YOUR ASSIGNMENT: Which of the lines in the data mention the string "getr"? List them all.

DATA FOR THE TASK:
::::::::
theorem keeps_raiseExc {s0 : State} (t : Nat) (code : Nat) (eval : Nat) {s : State} (hs : Keeps s0 s) : Keeps s0 (raiseExc t code eval s) := by
  unfold raiseExc
  repeat' (first | with_reducible assumption | with_reducible apply keeps_raiseWith)

theorem keeps_icPut {s0 : State} (t : Nat) (l : IcLine) {s : State} (hs : Keeps s0 s) : Keeps s0 (icPut t l s) := by
  unfold icPut
  repeat' (first | with_reducible assumption | with_reducible apply keeps_modCore)

theorem keeps_fetchWith {s0 : State} (alone : Bool) (t : Nat) {s : State} (hs : Keeps s0 s) : KeepsE s0 (fetchWith alone t s) := by
  unfold fetchWith
  repeat' (first
      | with_reducible assumption | with_reducible apply KeepsE.inl | with_reducible apply KeepsE.inr | with_reducible apply keeps_raiseWith
      | with_reducible apply keeps_icPut | with_reducible apply keeps_touchRange | simp -proj only [Keeps.lit_iff] | split)

theorem keeps_fetch {s0 : State} (t : Nat) {s : State} (hs : Keeps s0 s) : KeepsE s0 (fetch t s) := by
  unfold fetch
  repeat' (first | with_reducible assumption | with_reducible apply keeps_fetchWith)

theorem keeps_issue {s0 : State} (t : Nat) {f : State → State} {s : State} (hf : ∀ z0, Keeps s0 z0 → Keeps s0 (f z0)) (hs : Keeps s0 s) :
    Keeps s0 (issue t f s) := by
  unfold issue
  repeat' (first
      | with_reducible assumption | with_reducible apply keeps_putB | with_reducible apply keeps_modCore | with_reducible apply hf
      | refine KeepsE.getl (keeps_fetch _ ?_) (by assumption) | refine KeepsE.getr (keeps_fetch _ ?_) (by assumption) | split)

theorem keeps_issueG {s0 : State} (t : Nat) (d : GReg) {v : State → Word} {s : State} (hs : Keeps s0 s) : Keeps s0 (issueG t d v s) := by
  unfold issueG
  repeat' (first
      | with_reducible assumption | with_reducible refine keeps_issue _ (fun z0 hz => ?_) ?_ | with_reducible apply keeps_nextPc
      | with_reducible apply keeps_setG)

theorem keeps_onWord {s0 : State} (i : Instr) (t : Tile) {f : State → State} {s : State} (hf : ∀ z0, Keeps s0 z0 → Keeps s0 (f z0))
    (hs : Keeps s0 s) :
    Keeps s0 (onWord i t f s) := by
  unfold onWord
  repeat' (first
      | with_reducible assumption | with_reducible refine keeps_issue _ (fun z0 hz => ?_) ?_ | with_reducible apply keeps_raiseExc
      | with_reducible apply hf | refine KeepsE.getl (keeps_fetchWith _ _ ?_) (by assumption)
      | refine KeepsE.getr (keeps_fetchWith _ _ ?_) (by assumption) | split)

/-! Machine/PartOps.lean -/

theorem keeps_raisePart {s0 : State} (p : Nat) {s : State} (hs : Keeps s0 s) : Keeps s0 (raisePart p s) := by
  unfold raisePart
  repeat' (first | with_reducible assumption | with_reducible apply keeps_raiseVec)

theorem keeps_setPState {s0 : State} (p : Nat) (x : PState) {s : State} (hs : Keeps s0 s) : Keeps s0 (setPState p x s) := by
  unfold setPState
  repeat' (first | with_reducible assumption | with_reducible apply keeps_modPart | with_reducible apply keeps_raisePart | split)

theorem keeps_clearQueues {s0 : State} (p : Nat) {s : State} (hs : Keeps s0 s) : Keeps s0 (clearQueues p s) := by
  unfold clearQueues
  repeat' (first | with_reducible assumption | with_reducible apply keeps_modPart)

theorem keeps_tileClear {s0 : State} (t : Nat) {s : State} (hs : Keeps s0 s) : Keeps s0 (tileClear t s) := by
  unfold tileClear
  repeat' (first
      | with_reducible assumption | with_reducible apply keeps_modTile | with_reducible apply keeps_clearRegs | with_reducible apply Keeps.at
      | simp -proj only [Keeps.lit_iff])

theorem keeps_tileReset {s0 : State} (t : Nat) {s : State} (hs : Keeps s0 s) : Keeps s0 (tileReset t s) := by
  unfold tileReset
  repeat' (first
      | with_reducible assumption | with_reducible apply keeps_solvTileReset | with_reducible apply keeps_tileClear
      | with_reducible apply keeps_resetStation)

theorem keeps_startCore {s0 : State} (p : Nat) (t : Nat) {s : State} (hs : Keeps s0 s) : Keeps s0 (startCore p t s) := by
  unfold startCore
  repeat' (first
      | with_reducible assumption | with_reducible apply keeps_modCore | with_reducible apply keeps_setReg | with_reducible apply keeps_putF)

theorem keeps_powerTiles {s0 : State} (p : Nat) {s : State} (hs : Keeps s0 s) : Keeps s0 (powerTiles p s) := by
  unfold powerTiles
  repeat' (first | with_reducible assumption | with_reducible apply keeps_powerUp | with_reducible refine Keeps.foldl (fun t x ht => ?_) _ ?_)

theorem keeps_runPart {s0 : State} (p : Nat) {s : State} (hs : Keeps s0 s) : Keeps s0 (runPart p s) := by
  unfold runPart
  repeat' (first
      | with_reducible assumption | with_reducible apply keeps_modPart | with_reducible apply keeps_clearQueues
      | with_reducible apply keeps_powerTiles | with_reducible apply keeps_setPState | with_reducible apply keeps_startCore
      | with_reducible apply keeps_modCore | with_reducible refine Keeps.foldl (fun t x ht => ?_) _ ?_ | with_reducible apply Keeps.at
      | simp -proj only [Keeps.lit_iff] | split)

theorem keeps_becomeStopped {s0 : State} (p : Nat) {s : State} (hs : Keeps s0 s) : Keeps s0 (becomeStopped p s) := by
  unfold becomeStopped
  repeat' (first
      | with_reducible assumption | with_reducible apply keeps_setPState | with_reducible apply keeps_clearQueues
      | with_reducible apply keeps_modPart)

theorem keeps_haltWaiting {s0 : State} (p : Nat) {s : State} (hs : Keeps s0 s) : Keeps s0 (haltWaiting p s) := by
  unfold haltWaiting
  repeat' (first | with_reducible assumption | with_reducible apply keeps_modCore | with_reducible refine Keeps.foldl (fun t x ht => ?_) _ ?_)

theorem keeps_stopIdle {s0 : State} (p : Nat) {s : State} (hs : Keeps s0 s) : Keeps s0 (stopIdle p s) := by
  unfold stopIdle
  repeat' (first | with_reducible assumption | with_reducible apply keeps_becomeStopped | with_reducible apply keeps_modPart | split)

theorem keeps_stopPart {s0 : State} (p : Nat) {s : State} (hs : Keeps s0 s) : Keeps s0 (stopPart p s) := by
  unfold stopPart
  repeat' (first
      | with_reducible assumption | with_reducible apply keeps_haltWaiting | with_reducible apply keeps_solvEndPart
      | with_reducible apply keeps_modPart | with_reducible apply keeps_stopIdle | split)

theorem keeps_faultEnd {s0 : State} (p : Nat) (cause : Nat) (code : Byte) {s : State} (hs : Keeps s0 s) : Keeps s0 (faultEnd p cause code s) := by
  unfold faultEnd
  repeat' (first
      | with_reducible assumption | with_reducible apply keeps_modPart | with_reducible apply keeps_setPState
      | with_reducible apply keeps_timeoutRequests | with_reducible apply keeps_collEndAll | with_reducible apply keeps_solvEndPart
      | simp -proj only [Keeps.lit_iff] | split)

theorem keeps_faultPart {s0 : State} (p : Nat) (cause : Nat) (code : Byte) (r : LogRec) {s : State} (hs : Keeps s0 s) :
    Keeps s0 (faultPart p cause code r s) := by
  unfold faultPart
  repeat' (first | with_reducible assumption | with_reducible apply keeps_logEvent | with_reducible apply keeps_faultEnd | split)

theorem keeps_suspendPart {s0 : State} (p : Nat) {s : State} (hs : Keeps s0 s) : Keeps s0 (suspendPart p s) := by
  unfold suspendPart
  repeat' (first
      | with_reducible assumption | with_reducible apply keeps_solvEndPart | with_reducible apply keeps_collEndAll
      | with_reducible apply keeps_setPState | split)

theorem keeps_resumePart {s0 : State} (p : Nat) {s : State} (hs : Keeps s0 s) : Keeps s0 (resumePart p s) := by
  unfold resumePart
  repeat' (first | with_reducible assumption | with_reducible apply keeps_modPart | split)

theorem keeps_parityFault {s0 : State} (p : Nat) (q : Nat) (stn : Nat) (unit : Nat) {s : State} (hs : Keeps s0 s) :
    Keeps s0 (parityFault p q stn unit s) := by
  unfold parityFault
  repeat' (first | with_reducible assumption | with_reducible apply keeps_faultPart)

theorem keeps_stepAdvance {s0 : State} (t : Nat) {s : State} (hs : Keeps s0 s) : Keeps s0 (stepAdvance t s) := by
  unfold stepAdvance
  repeat' (first | with_reducible assumption | with_reducible apply keeps_faultPart | with_reducible apply keeps_modTile | split)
::::::::
YOUR RESPONSE:
      | refine KeepsE.getl (keeps_fetch _ ?_) (by assumption) | refine KeepsE.getr (keeps_fetch _ ?_) (by assumption) | split)
      | refine KeepsE.getr (keeps_fetchWith _ _ ?_) (by assumption) | split)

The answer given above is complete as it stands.